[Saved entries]
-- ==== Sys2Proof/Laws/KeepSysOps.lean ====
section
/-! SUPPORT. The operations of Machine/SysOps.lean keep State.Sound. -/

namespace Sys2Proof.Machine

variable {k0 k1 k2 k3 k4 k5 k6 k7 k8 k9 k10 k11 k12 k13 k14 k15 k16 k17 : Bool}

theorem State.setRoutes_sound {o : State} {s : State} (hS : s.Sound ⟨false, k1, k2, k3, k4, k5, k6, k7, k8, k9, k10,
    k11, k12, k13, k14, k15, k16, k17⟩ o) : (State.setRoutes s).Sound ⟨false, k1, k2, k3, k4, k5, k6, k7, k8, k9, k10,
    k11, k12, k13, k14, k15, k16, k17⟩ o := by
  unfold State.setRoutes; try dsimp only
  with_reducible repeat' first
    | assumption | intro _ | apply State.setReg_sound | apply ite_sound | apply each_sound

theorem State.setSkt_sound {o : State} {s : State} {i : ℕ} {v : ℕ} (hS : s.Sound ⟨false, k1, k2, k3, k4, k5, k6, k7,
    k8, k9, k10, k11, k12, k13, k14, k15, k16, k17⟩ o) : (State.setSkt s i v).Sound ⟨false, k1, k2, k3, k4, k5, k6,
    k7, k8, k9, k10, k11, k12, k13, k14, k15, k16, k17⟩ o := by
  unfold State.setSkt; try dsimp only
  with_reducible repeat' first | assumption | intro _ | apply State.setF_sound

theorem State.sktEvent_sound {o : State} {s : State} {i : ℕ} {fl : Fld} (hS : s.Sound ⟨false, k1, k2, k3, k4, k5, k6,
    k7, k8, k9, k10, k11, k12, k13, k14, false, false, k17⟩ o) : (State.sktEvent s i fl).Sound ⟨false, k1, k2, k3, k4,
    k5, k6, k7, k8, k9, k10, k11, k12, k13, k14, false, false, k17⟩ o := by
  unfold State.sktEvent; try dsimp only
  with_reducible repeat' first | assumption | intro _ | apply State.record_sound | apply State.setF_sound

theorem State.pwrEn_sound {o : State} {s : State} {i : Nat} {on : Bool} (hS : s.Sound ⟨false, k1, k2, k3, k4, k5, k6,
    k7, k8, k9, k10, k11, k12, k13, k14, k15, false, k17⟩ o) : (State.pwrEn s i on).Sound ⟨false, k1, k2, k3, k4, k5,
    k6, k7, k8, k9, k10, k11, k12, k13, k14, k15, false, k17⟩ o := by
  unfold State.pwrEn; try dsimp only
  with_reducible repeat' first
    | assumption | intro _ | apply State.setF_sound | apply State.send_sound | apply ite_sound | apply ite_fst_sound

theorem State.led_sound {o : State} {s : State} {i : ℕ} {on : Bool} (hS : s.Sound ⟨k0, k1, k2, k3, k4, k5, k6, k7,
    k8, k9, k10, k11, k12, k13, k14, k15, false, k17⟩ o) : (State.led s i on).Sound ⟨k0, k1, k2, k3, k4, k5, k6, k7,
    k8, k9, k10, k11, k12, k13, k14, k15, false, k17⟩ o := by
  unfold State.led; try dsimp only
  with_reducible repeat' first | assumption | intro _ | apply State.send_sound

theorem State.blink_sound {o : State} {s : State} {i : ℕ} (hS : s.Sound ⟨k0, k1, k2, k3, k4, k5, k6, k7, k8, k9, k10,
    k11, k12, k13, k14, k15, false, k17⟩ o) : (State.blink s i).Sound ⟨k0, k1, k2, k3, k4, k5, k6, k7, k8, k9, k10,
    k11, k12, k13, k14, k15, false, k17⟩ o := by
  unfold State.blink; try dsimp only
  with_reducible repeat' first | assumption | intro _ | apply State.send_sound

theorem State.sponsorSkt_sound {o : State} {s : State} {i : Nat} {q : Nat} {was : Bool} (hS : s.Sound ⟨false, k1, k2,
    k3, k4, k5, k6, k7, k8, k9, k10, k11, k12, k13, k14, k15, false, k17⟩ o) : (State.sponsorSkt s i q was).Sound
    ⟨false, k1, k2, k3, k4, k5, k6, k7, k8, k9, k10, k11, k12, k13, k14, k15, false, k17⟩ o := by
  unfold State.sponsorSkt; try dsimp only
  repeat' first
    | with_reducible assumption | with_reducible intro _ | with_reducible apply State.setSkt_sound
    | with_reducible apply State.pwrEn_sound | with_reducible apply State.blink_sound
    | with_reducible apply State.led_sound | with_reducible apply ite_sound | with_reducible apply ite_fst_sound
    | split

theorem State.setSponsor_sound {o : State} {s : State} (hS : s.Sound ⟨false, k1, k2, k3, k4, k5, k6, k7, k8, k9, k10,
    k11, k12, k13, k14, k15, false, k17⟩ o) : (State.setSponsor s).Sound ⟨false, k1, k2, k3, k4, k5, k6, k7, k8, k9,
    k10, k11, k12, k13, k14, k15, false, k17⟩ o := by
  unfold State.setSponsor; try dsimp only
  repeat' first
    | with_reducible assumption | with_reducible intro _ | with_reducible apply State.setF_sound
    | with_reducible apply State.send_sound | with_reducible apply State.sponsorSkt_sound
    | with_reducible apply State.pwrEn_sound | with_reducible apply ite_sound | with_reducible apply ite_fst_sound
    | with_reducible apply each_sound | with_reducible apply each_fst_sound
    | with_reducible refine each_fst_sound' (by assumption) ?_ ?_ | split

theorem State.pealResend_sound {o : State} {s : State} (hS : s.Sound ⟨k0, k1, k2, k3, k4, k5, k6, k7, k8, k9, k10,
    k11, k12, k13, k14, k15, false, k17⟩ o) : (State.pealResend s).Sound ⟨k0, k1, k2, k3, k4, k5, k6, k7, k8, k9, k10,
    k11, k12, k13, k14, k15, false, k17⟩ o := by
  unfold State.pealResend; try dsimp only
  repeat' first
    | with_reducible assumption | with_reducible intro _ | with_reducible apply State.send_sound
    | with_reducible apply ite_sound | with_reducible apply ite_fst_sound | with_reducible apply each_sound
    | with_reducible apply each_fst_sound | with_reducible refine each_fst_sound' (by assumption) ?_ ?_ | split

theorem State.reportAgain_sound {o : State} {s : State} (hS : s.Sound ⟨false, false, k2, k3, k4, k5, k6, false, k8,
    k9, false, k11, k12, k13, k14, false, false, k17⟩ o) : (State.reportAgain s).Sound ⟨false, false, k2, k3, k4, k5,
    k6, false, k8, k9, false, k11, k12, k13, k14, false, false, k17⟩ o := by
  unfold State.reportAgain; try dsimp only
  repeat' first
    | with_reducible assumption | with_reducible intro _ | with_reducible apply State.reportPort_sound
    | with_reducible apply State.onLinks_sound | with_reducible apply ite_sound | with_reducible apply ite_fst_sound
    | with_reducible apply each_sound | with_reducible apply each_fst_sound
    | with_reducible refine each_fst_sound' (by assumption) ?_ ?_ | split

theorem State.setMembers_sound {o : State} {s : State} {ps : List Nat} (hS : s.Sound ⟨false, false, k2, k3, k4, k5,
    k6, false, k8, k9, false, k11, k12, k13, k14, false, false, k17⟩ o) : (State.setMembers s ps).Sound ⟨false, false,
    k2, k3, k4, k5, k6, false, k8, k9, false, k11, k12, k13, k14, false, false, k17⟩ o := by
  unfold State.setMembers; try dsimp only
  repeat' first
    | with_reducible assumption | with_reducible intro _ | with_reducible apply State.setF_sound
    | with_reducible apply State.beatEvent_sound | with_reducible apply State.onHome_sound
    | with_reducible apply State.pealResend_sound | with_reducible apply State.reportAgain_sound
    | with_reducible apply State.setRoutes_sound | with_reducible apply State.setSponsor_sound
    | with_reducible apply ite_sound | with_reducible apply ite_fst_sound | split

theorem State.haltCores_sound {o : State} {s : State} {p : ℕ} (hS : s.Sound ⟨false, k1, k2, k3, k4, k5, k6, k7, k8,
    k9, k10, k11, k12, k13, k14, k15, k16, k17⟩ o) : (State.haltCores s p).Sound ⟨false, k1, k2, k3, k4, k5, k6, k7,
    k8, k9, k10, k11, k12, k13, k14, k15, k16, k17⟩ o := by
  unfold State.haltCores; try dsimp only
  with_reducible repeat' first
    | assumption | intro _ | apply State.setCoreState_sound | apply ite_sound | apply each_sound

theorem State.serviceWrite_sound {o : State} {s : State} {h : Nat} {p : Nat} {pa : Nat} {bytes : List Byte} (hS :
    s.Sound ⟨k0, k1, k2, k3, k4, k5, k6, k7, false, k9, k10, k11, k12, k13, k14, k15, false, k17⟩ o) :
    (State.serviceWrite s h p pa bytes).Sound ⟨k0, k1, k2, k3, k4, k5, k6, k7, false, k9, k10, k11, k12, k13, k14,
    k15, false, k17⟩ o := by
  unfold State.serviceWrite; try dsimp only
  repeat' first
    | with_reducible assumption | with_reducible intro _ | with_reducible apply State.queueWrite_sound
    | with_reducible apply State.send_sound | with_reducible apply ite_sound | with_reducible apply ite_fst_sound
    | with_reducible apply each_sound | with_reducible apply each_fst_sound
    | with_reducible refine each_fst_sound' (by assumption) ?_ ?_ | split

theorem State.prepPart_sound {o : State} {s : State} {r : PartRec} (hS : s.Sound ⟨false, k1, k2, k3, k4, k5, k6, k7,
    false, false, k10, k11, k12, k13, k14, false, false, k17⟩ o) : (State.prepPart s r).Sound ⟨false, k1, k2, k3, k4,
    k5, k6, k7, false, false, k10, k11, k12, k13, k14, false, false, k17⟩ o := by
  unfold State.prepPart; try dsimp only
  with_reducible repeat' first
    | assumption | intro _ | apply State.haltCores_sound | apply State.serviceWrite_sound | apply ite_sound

* YOUR GOAL *
Starting at the line that has "intro _ | with_reducible apply State.send_sound" in the records above, restate word for word every line until the one that has "apply each_fst_sound |", and include that one as well.

* EXERCISE OUTPUT *
    | with_reducible assumption | with_reducible intro _ | with_reducible apply State.send_sound
    | with_reducible apply ite_sound | with_reducible apply ite_fst_sound | with_reducible apply each_sound
    | with_reducible apply each_fst_sound | with_reducible refine each_fst_sound' (by assumption) ?_ ?_ | split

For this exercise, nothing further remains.